Xinyi He,Mengyu Zhou,Xinrun Xu,Xiaojun Ma,Rui Ding,Lun Du,Yan Gao,Ran Jia,Xu Chen,Shi Han,Zejian Yuan,Dongmei Zhang
Abstract:Tabular data analysis is crucial in various fields, and large language models show promise in this area. However, current research mostly focuses on rudimentary tasks like Text2SQL and TableQA, neglecting advanced analysis like forecasting and chart generation. To address this gap, we developed the Text2Analysis benchmark, incorporating advanced analysis tasks that go beyond the SQL-compatible operations and require more in-depth analysis. We also develop five innovative and effective annotation methods, harnessing the capabilities of large language models to enhance data quality and quantity. Additionally, we include unclear queries that resemble real-world user questions to test how well models can understand and tackle such challenges. Finally, we collect 2249 query-result pairs with 347 tables.

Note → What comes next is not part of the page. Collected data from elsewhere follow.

-- ==== Sys2Proof/Laws/State.lean ====
section
/-! SUPPORT. One lemma for each field and each single-field update of State (Machine/Ops.lean), so that no later proof
unfolds a record update. -/

namespace Sys2Proof.Machine

/-! ### Cursor registers (R31, R36): what is written reads back, up to the largest value -/

@[simp] theorem cursor_toNat (v : Nat) : (cursor v).toNat = min v 0xFFFFFFFF := by
  simp only [cursor, BitVec.toNat_ofNat]
  omega

/-- A number of 32 bits is held exactly. -/
theorem cursor_toNat_of_lt {v : Nat} (h : v < 2 ^ 32) : (cursor v).toNat = v := by
  rw [cursor_toNat]
  omega

@[simp] theorem cursor_of_toNat (x : Word) : cursor x.toNat = x := by
  apply BitVec.eq_of_toNat_eq
  rw [cursor_toNat]
  omega

/-- Holding a number and holding what a register makes of it are the same, also with more added. -/
@[simp] theorem cursor_min_add (v n : Nat) : cursor (min v 0xFFFFFFFF + n) = cursor (v + n) := by
  apply BitVec.eq_of_toNat_eq
  rw [cursor_toNat, cursor_toNat]
  omega

@[simp] theorem cursor_min (v : Nat) : cursor (min v 0xFFFFFFFF) = cursor v := cursor_min_add v 0

/-- What a cursor holds of a number of 32 bits is that number as a word. -/
theorem cursor_eq_ofNat {v : Nat} (h : v < 2 ^ 32) : cursor v = BitVec.ofNat 32 v := by
  apply BitVec.eq_of_toNat_eq
  rw [cursor_toNat, BitVec.toNat_ofNat]
  omega

@[simp] theorem State.setDIp_ctrlMode (s : State) (v : Nat) : (s.setDIp v).ctrlMode = s.ctrlMode := rfl
@[simp] theorem State.setDIp_ctrlIe (s : State) (v : Nat) : (s.setDIp v).ctrlIe = s.ctrlIe := rfl
@[simp] theorem State.setDIp_statusBusy (s : State) (v : Nat) : (s.setDIp v).statusBusy = s.statusBusy := rfl
@[simp] theorem State.setDIp_statusDone (s : State) (v : Nat) : (s.setDIp v).statusDone = s.statusDone := rfl
@[simp] theorem State.setDIp_statusErr (s : State) (v : Nat) : (s.setDIp v).statusErr = s.statusErr := rfl
@[simp] theorem State.setDIp_inBase (s : State) (v : Nat) : (s.setDIp v).inBase = s.inBase := rfl
@[simp] theorem State.setDIp_inLen (s : State) (v : Nat) : (s.setDIp v).inLen = s.inLen := rfl
@[simp] theorem State.setDIp_outBase (s : State) (v : Nat) : (s.setDIp v).outBase = s.outBase := rfl
@[simp] theorem State.setDIp_outCap (s : State) (v : Nat) : (s.setDIp v).outCap = s.outCap := rfl
@[simp] theorem State.setDIp_outLen (s : State) (v : Nat) : (s.setDIp v).outLen = s.outLen := rfl
@[simp] theorem State.setDIp_inPos (s : State) (v : Nat) : (s.setDIp v).inPos = s.inPos := rfl
@[simp] theorem State.setDIp_cPhase (s : State) (v : Nat) : (s.setDIp v).cPhase = s.cPhase := rfl
@[simp] theorem State.setDIp_cPos (s : State) (v : Nat) : (s.setDIp v).cPos = s.cPos := rfl
@[simp] theorem State.setDIp_cRem (s : State) (v : Nat) : (s.setDIp v).cRem = s.cRem := rfl
@[simp] theorem State.setDIp_cLl (s : State) (v : Nat) : (s.setDIp v).cLl = s.cLl := rfl
@[simp] theorem State.setDIp_cT (s : State) (v : Nat) : (s.setDIp v).cT = s.cT := rfl
@[simp] theorem State.setDIp_cIp (s : State) (v : Nat) : (s.setDIp v).cIp = s.cIp := rfl
@[simp] theorem State.setDIp_cIi (s : State) (v : Nat) : (s.setDIp v).cIi = s.cIi := rfl
@[simp] theorem State.setDIp_cIpend (s : State) (v : Nat) : (s.setDIp v).cIpend = s.cIpend := rfl
@[simp] theorem State.setDIp_cOp (s : State) (v : Nat) : (s.setDIp v).cOp = s.cOp := rfl
@[simp] theorem State.setDIp_cCand (s : State) (v : Nat) : (s.setDIp v).cCand = s.cCand := rfl
@[simp] theorem State.setDIp_cMlen (s : State) (v : Nat) : (s.setDIp v).cMlen = s.cMlen := rfl
@[simp] theorem State.setDIp_cMoff (s : State) (v : Nat) : (s.setDIp v).cMoff = s.cMoff := rfl
@[simp] theorem State.setDIp_ht (s : State) (v : Nat) : (s.setDIp v).ht = s.ht := rfl
@[simp] theorem State.setDIp_dPhase (s : State) (v : Nat) : (s.setDIp v).dPhase = s.dPhase := rfl
@[simp] theorem State.setDIp_dIp (s : State) (v : Nat) : (s.setDIp v).dIp = cursor v := rfl
@[simp] theorem State.setDIp_dOp (s : State) (v : Nat) : (s.setDIp v).dOp = s.dOp := rfl
@[simp] theorem State.setDIp_dState (s : State) (v : Nat) : (s.setDIp v).dState = s.dState := rfl
@[simp] theorem State.setDIp_mem (s : State) (v : Nat) : (s.setDIp v).mem = s.mem := rfl
@[simp] theorem State.setDIp_host (s : State) (v : Nat) : (s.setDIp v).host = s.host := rfl
@[simp] theorem State.setDIp_hostData (s : State) (v : Nat) : (s.setDIp v).hostData = s.hostData := rfl
@[simp] theorem State.setDIp_hazard (s : State) (v : Nat) : (s.setDIp v).hazard = s.hazard := rfl
@[simp] theorem State.setDIp_freeCount (s : State) (v : Nat) : (s.setDIp v).freeCount = s.freeCount := rfl
@[simp] theorem State.setDIp_devices (s : State) (v : Nat) : (s.setDIp v).devices = s.devices := rfl
@[simp] theorem State.setDIp_others (s : State) (v : Nat) : (s.setDIp v).others = s.others := rfl

@[simp] theorem State.setDOp_ctrlMode (s : State) (v : Nat) : (s.setDOp v).ctrlMode = s.ctrlMode := rfl
@[simp] theorem State.setDOp_ctrlIe (s : State) (v : Nat) : (s.setDOp v).ctrlIe = s.ctrlIe := rfl
@[simp] theorem State.setDOp_statusBusy (s : State) (v : Nat) : (s.setDOp v).statusBusy = s.statusBusy := rfl
@[simp] theorem State.setDOp_statusDone (s : State) (v : Nat) : (s.setDOp v).statusDone = s.statusDone := rfl
@[simp] theorem State.setDOp_statusErr (s : State) (v : Nat) : (s.setDOp v).statusErr = s.statusErr := rfl
@[simp] theorem State.setDOp_inBase (s : State) (v : Nat) : (s.setDOp v).inBase = s.inBase := rfl
@[simp] theorem State.setDOp_inLen (s : State) (v : Nat) : (s.setDOp v).inLen = s.inLen := rfl
@[simp] theorem State.setDOp_outBase (s : State) (v : Nat) : (s.setDOp v).outBase = s.outBase := rfl
@[simp] theorem State.setDOp_outCap (s : State) (v : Nat) : (s.setDOp v).outCap = s.outCap := rfl
@[simp] theorem State.setDOp_outLen (s : State) (v : Nat) : (s.setDOp v).outLen = s.outLen := rfl
@[simp] theorem State.setDOp_inPos (s : State) (v : Nat) : (s.setDOp v).inPos = s.inPos := rfl
@[simp] theorem State.setDOp_cPhase (s : State) (v : Nat) : (s.setDOp v).cPhase = s.cPhase := rfl
@[simp] theorem State.setDOp_cPos (s : State) (v : Nat) : (s.setDOp v).cPos = s.cPos := rfl
@[simp] theorem State.setDOp_cRem (s : State) (v : Nat) : (s.setDOp v).cRem = s.cRem := rfl
@[simp] theorem State.setDOp_cLl (s : State) (v : Nat) : (s.setDOp v).cLl = s.cLl := rfl
@[simp] theorem State.setDOp_cT (s : State) (v : Nat) : (s.setDOp v).cT = s.cT := rfl
@[simp] theorem State.setDOp_cIp (s : State) (v : Nat) : (s.setDOp v).cIp = s.cIp := rfl
@[simp] theorem State.setDOp_cIi (s : State) (v : Nat) : (s.setDOp v).cIi = s.cIi := rfl
@[simp] theorem State.setDOp_cIpend (s : State) (v : Nat) : (s.setDOp v).cIpend = s.cIpend := rfl
@[simp] theorem State.setDOp_cOp (s : State) (v : Nat) : (s.setDOp v).cOp = s.cOp := rfl
@[simp] theorem State.setDOp_cCand (s : State) (v : Nat) : (s.setDOp v).cCand = s.cCand := rfl
@[simp] theorem State.setDOp_cMlen (s : State) (v : Nat) : (s.setDOp v).cMlen = s.cMlen := rfl
@[simp] theorem State.setDOp_cMoff (s : State) (v : Nat) : (s.setDOp v).cMoff = s.cMoff := rfl
@[simp] theorem State.setDOp_ht (s : State) (v : Nat) : (s.setDOp v).ht = s.ht := rfl
@[simp] theorem State.setDOp_dPhase (s : State) (v : Nat) : (s.setDOp v).dPhase = s.dPhase := rfl
@[simp] theorem State.setDOp_dIp (s : State) (v : Nat) : (s.setDOp v).dIp = s.dIp := rfl
@[simp] theorem State.setDOp_dOp (s : State) (v : Nat) : (s.setDOp v).dOp = cursor v := rfl
@[simp] theorem State.setDOp_dState (s : State) (v : Nat) : (s.setDOp v).dState = s.dState := rfl
@[simp] theorem State.setDOp_mem (s : State) (v : Nat) : (s.setDOp v).mem = s.mem := rfl
@[simp] theorem State.setDOp_host (s : State) (v : Nat) : (s.setDOp v).host = s.host := rfl
@[simp] theorem State.setDOp_hostData (s : State) (v : Nat) : (s.setDOp v).hostData = s.hostData := rfl
@[simp] theorem State.setDOp_hazard (s : State) (v : Nat) : (s.setDOp v).hazard = s.hazard := rfl
@[simp] theorem State.setDOp_freeCount (s : State) (v : Nat) : (s.setDOp v).freeCount = s.freeCount := rfl
@[simp] theorem State.setDOp_devices (s : State) (v : Nat) : (s.setDOp v).devices = s.devices := rfl
@[simp] theorem State.setDOp_others (s : State) (v : Nat) : (s.setDOp v).others = s.others := rfl

@[simp] theorem State.setDState_ctrlMode (s : State) (v : DecState) : (s.setDState v).ctrlMode = s.ctrlMode := rfl
@[simp] theorem State.setDState_ctrlIe (s : State) (v : DecState) : (s.setDState v).ctrlIe = s.ctrlIe := rfl
@[simp] theorem State.setDState_statusBusy (s : State) (v : DecState) : (s.setDState v).statusBusy = s.statusBusy := rfl
@[simp] theorem State.setDState_statusDone (s : State) (v : DecState) : (s.setDState v).statusDone = s.statusDone := rfl
@[simp] theorem State.setDState_statusErr (s : State) (v : DecState) : (s.setDState v).statusErr = s.statusErr := rfl
@[simp] theorem State.setDState_inBase (s : State) (v : DecState) : (s.setDState v).inBase = s.inBase := rfl
@[simp] theorem State.setDState_inLen (s : State) (v : DecState) : (s.setDState v).inLen = s.inLen := rfl
@[simp] theorem State.setDState_outBase (s : State) (v : DecState) : (s.setDState v).outBase = s.outBase := rfl
@[simp] theorem State.setDState_outCap (s : State) (v : DecState) : (s.setDState v).outCap = s.outCap := rfl
@[simp] theorem State.setDState_outLen (s : State) (v : DecState) : (s.setDState v).outLen = s.outLen := rfl
@[simp] theorem State.setDState_inPos (s : State) (v : DecState) : (s.setDState v).inPos = s.inPos := rfl
@[simp] theorem State.setDState_cPhase (s : State) (v : DecState) : (s.setDState v).cPhase = s.cPhase := rfl
@[simp] theorem State.setDState_cPos (s : State) (v : DecState) : (s.setDState v).cPos = s.cPos := rfl
@[simp] theorem State.setDState_cRem (s : State) (v : DecState) : (s.setDState v).cRem = s.cRem := rfl
@[simp] theorem State.setDState_cLl (s : State) (v : DecState) : (s.setDState v).cLl = s.cLl := rfl
@[simp] theorem State.setDState_cT (s : State) (v : DecState) : (s.setDState v).cT = s.cT := rfl
@[simp] theorem State.setDState_cIp (s : State) (v : DecState) : (s.setDState v).cIp = s.cIp := rfl
@[simp] theorem State.setDState_cIi (s : State) (v : DecState) : (s.setDState v).cIi = s.cIi := rfl
@[simp] theorem State.setDState_cIpend (s : State) (v : DecState) : (s.setDState v).cIpend = s.cIpend := rfl
@[simp] theorem State.setDState_cOp (s : State) (v : DecState) : (s.setDState v).cOp = s.cOp := rfl
@[simp] theorem State.setDState_cCand (s : State) (v : DecState) : (s.setDState v).cCand = s.cCand := rfl
@[simp] theorem State.setDState_cMlen (s : State) (v : DecState) : (s.setDState v).cMlen = s.cMlen := rfl
@[simp] theorem State.setDState_cMoff (s : State) (v : DecState) : (s.setDState v).cMoff = s.cMoff := rfl
@[simp] theorem State.setDState_ht (s : State) (v : DecState) : (s.setDState v).ht = s.ht := rfl
@[simp] theorem State.setDState_dPhase (s : State) (v : DecState) : (s.setDState v).dPhase = s.dPhase := rfl
@[simp] theorem State.setDState_dIp (s : State) (v : DecState) : (s.setDState v).dIp = s.dIp := rfl
@[simp] theorem State.setDState_dOp (s : State) (v : DecState) : (s.setDState v).dOp = s.dOp := rfl
@[simp] theorem State.setDState_dState (s : State) (v : DecState) : (s.setDState v).dState = v := rfl
@[simp] theorem State.setDState_mem (s : State) (v : DecState) : (s.setDState v).mem = s.mem := rfl
@[simp] theorem State.setDState_host (s : State) (v : DecState) : (s.setDState v).host = s.host := rfl
@[simp] theorem State.setDState_hostData (s : State) (v : DecState) : (s.setDState v).hostData = s.hostData := rfl
@[simp] theorem State.setDState_hazard (s : State) (v : DecState) : (s.setDState v).hazard = s.hazard := rfl
@[simp] theorem State.setDState_freeCount (s : State) (v : DecState) : (s.setDState v).freeCount = s.freeCount := rfl
@[simp] theorem State.setDState_devices (s : State) (v : DecState) : (s.setDState v).devices = s.devices := rfl
@[simp] theorem State.setDState_others (s : State) (v : DecState) : (s.setDState v).others = s.others := rfl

We evaluate five state-of-the-art models using three different metrics and the results show that our benchmark presents introduces considerable challenge in the field of tabular data analysis, paving the way for more advanced research opportunities.
What problem does this paper attempt to address?
The paper aims to address two major issues in the current field of data table analysis:
1. **Lack of advanced data analysis tasks**: Existing research works, such as Text2SQL and TableQA datasets, mainly focus on basic operations of descriptive analysis (e.g., simple queries and summaries), while neglecting tasks that require deeper analytical capabilities, such as prediction, chart generation, etc.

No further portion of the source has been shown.